I am at a loss at this point to understand why Turkey, which was so broke and desperate in 1923, would have kowtowed to this agreement. My only guess is that Armenian pressure in the USA was so strong, that Turkey must have felt a price was necessary to sustain good relations with their new and powerful friend, the USA. (And Admiral Mark Bristol's clout appears now to have been somewhat overrated.)

At least, as Mr. Alford reports, "Turkey refused to recognize its liability for those claims." Perhaps Ataturk's government rationalized this payment as a humanitarian gesture, since they made a point of not admitting guilt.

I also don't quite understand how this settlement would have gotten Deutsche Bank off the hook from its own possible "direct" responsibility to one-time policyholders. Assuming this was another "insurance policy lawsuit," in which case the other insurance companies who ponied up millions of dollars to money-grubbing Armenians must now be kicking themselves.

Yet this matter raises several questions.
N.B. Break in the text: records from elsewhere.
/-- A turn of a periodic work comes one period after the one before. -/
theorem State.every_now (s : State) (timer period : Nat) : s.lastDone timer + period ≤ (s.every timer period).time.now := le_max_right ..

/-- The instant at which a tick begins, in fine units, is that of the tick. -/
theorem fineTime_tick (tick : Nat) : fineTime (tick * 32) = tickTime tick := by
  unfold fineTime tickTime
  omega

theorem State.reachTick_now (s : State) (tick : Nat) : tickTime tick ≤ (s.reachTick tick).time.now :=
  le_of_eq_of_le (fineTime_tick tick).symm (le_max_right ..)

/-- Where nothing waits, a port's computation passes no boundary. -/
theorem State.portBoundary_nothing (s : State) (p : Nat) (h : s.waits = []) : s.portBoundary p = s := s.boundary_nothing _ _ h

theorem unitKind_posPort (p : Fin 4) : unitKind (unitOf Kind.port p) = Kind.port := unitKind_unitOf (by omega)

/-- A row of a calm state that works on ports alone does just that work. -/
theorem State.Calm.senses {s g : State} (hc : s.Calm) (hg : s.Senses g) {f : State → State} {P : State → Prop} (hf : f s = g)
    (hP : P (s.keepLive g)) : ∃ t, (.next (s.act f) : Host.Outcome State Fault Refusal) = .next t ∧ P t :=
  hc.next hf hg.waits hg.swaps hg.devState hP

/-- What follows a detection of a port from a state `g`: its books and items beside what a fault stops. -/
structure State.Faulted (s g t : State) (u src : Nat) : Prop where
  port : t.port = g.port
  now : g.time.now ≤ t.time.now
  handling : (t.unit u).state = .handling
  takesUp : s.Unranked u src → s.TakesUp t u .handling .F src

/-- A class-F detection of an idle port at the end of a row (R440). -/
theorem State.Calm.faults {s g : State} (hc : s.Calm) {p : Fin 4} {src : Nat} {forced : Bool} {f : State → State}
    (hf : f s = g.detect (unitOf Kind.port p) .F src forced) (hsrc : src < 256) (hw : g.waits = s.waits) (hs : g.swaps = s.swaps)
    (hd : g.dev.state = s.dev.state) (hj : g.store.journal = s.store.journal) (hidle : (g.unit (unitOf Kind.port p)).state = .idle)
    (hrank : s.Unranked (unitOf Kind.port p) src → (g.unit (unitOf Kind.port p)).outranks (unitOf Kind.port p) g.time.now src = false) :
    ∃ t, (.next (s.act f) : Host.Outcome State Fault Refusal) = .next t ∧ s.Faulted g t (unitOf Kind.port p) src := by
  have hkind := unitKind_posPort p
  have hsheaf : unitKind (unitOf Kind.port p) = Kind.sheaf → unitIndex (unitOf Kind.port p) < 12 := fun h =>
    absurd (hkind.symm.trans h) (by decide)
  have hdetects := g.detects_detect (unitOf Kind.port p) .F src forced hsheaf
  have hhandling := (g.detect_handling (unitOf Kind.port p) src .F forced (.inl rfl) (.inl hidle) hsheaf (by rw [hkind]; decide)).1
  have hup := fun h => s.act_takesUp _ hc.live
    (s.detect_takesUp_of g (unitOf Kind.port p) src .F forced hj (.inl rfl) (.inl hidle) hsrc hsheaf (.inl rfl) (hrank h))
  generalize g.detect (unitOf Kind.port p) .F src forced = v at *
  have hact := hc.act v (by rw [hdetects]; exact hw) (by rw [hdetects]; exact hs) (by rw [hdetects]; exact hd)
  rw [hact] at hup
  refine ⟨s.keepLive v, by rw [s.act_to f v hf, hact], ⟨?_, ?_, hhandling, hup⟩⟩
  · rw [hdetects]; rfl
  · rw [hdetects]; exact le_max_right ..

theorem State.Calm.senses_faults {s g : State} (hc : s.Calm) (hg : s.Senses g) {p : Fin 4} {src : Nat} {forced : Bool} {f : State → State}
    (hf : f s = g.detect (unitOf Kind.port p) .F src forced) (hsrc : src < 256) (hidle : (s.unit (unitOf Kind.port p)).state = .idle) :
    ∃ t, (.next (s.act f) : Host.Outcome State Fault Refusal) = .next t ∧ s.Faulted g t (unitOf Kind.port p) src :=
  hc.faults hf hsrc hg.waits hg.swaps hg.devState (hg.poised 0).journal (by rw [hg.unit]; exact hidle)
    fun h => ((hg.poised _).notices ⟨hidle, h⟩).2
For one thing, those Armenian-Americans as Prof. Dennis Papazian will now need to rethink their hopes on getting "restitution." (Prof. Papazian, who wasn't even alive during those tragic years, actually thinks of himself as a "victim." In Prof. Papazian's case, with all the vicious and hateful propaganda he has been spreading over the years, he would be more correctly identified as a "victimizer.")

The agreement above, much as it concerns "naturalized [American] citizens of Turkish origin," obviously covers Armenians exclusively.

The second thing I'm now wondering about is, what about all the some 500,000 Turks, Kurds, Jews and others who were ruthlessly and systematically slaughtered by the Armenians, with Russian help, on and off between 1914 and 1918/20? Why are the needs of these unsung victims not being heeded? What about the enormous theft and loss and property the Armenians incurred on all of these people?

How many of today's Turkish-Americans can classify themselves as "victims," in the same manner that these greedy Armenian-Americans hoping to collect all of this moolah, who had no bearing with the actual "heirs and descendants" of those involved in these events?

It seems to me that it is high time that the American government negotiate just such a settlement with the Republic of Armenia. (What is the equivalent of $1.3 million, these days?)

Of course I am kidding. In Turk-racist Western society, this scenario could never take place, even if I were serious. But in all seriousness, in principle, why is there no such settlement for the many, many, many unknown thousands who fatally suffered so excruciatingly, and who had so much property looted or destroyed, under the sadistic hands of Armenian killers?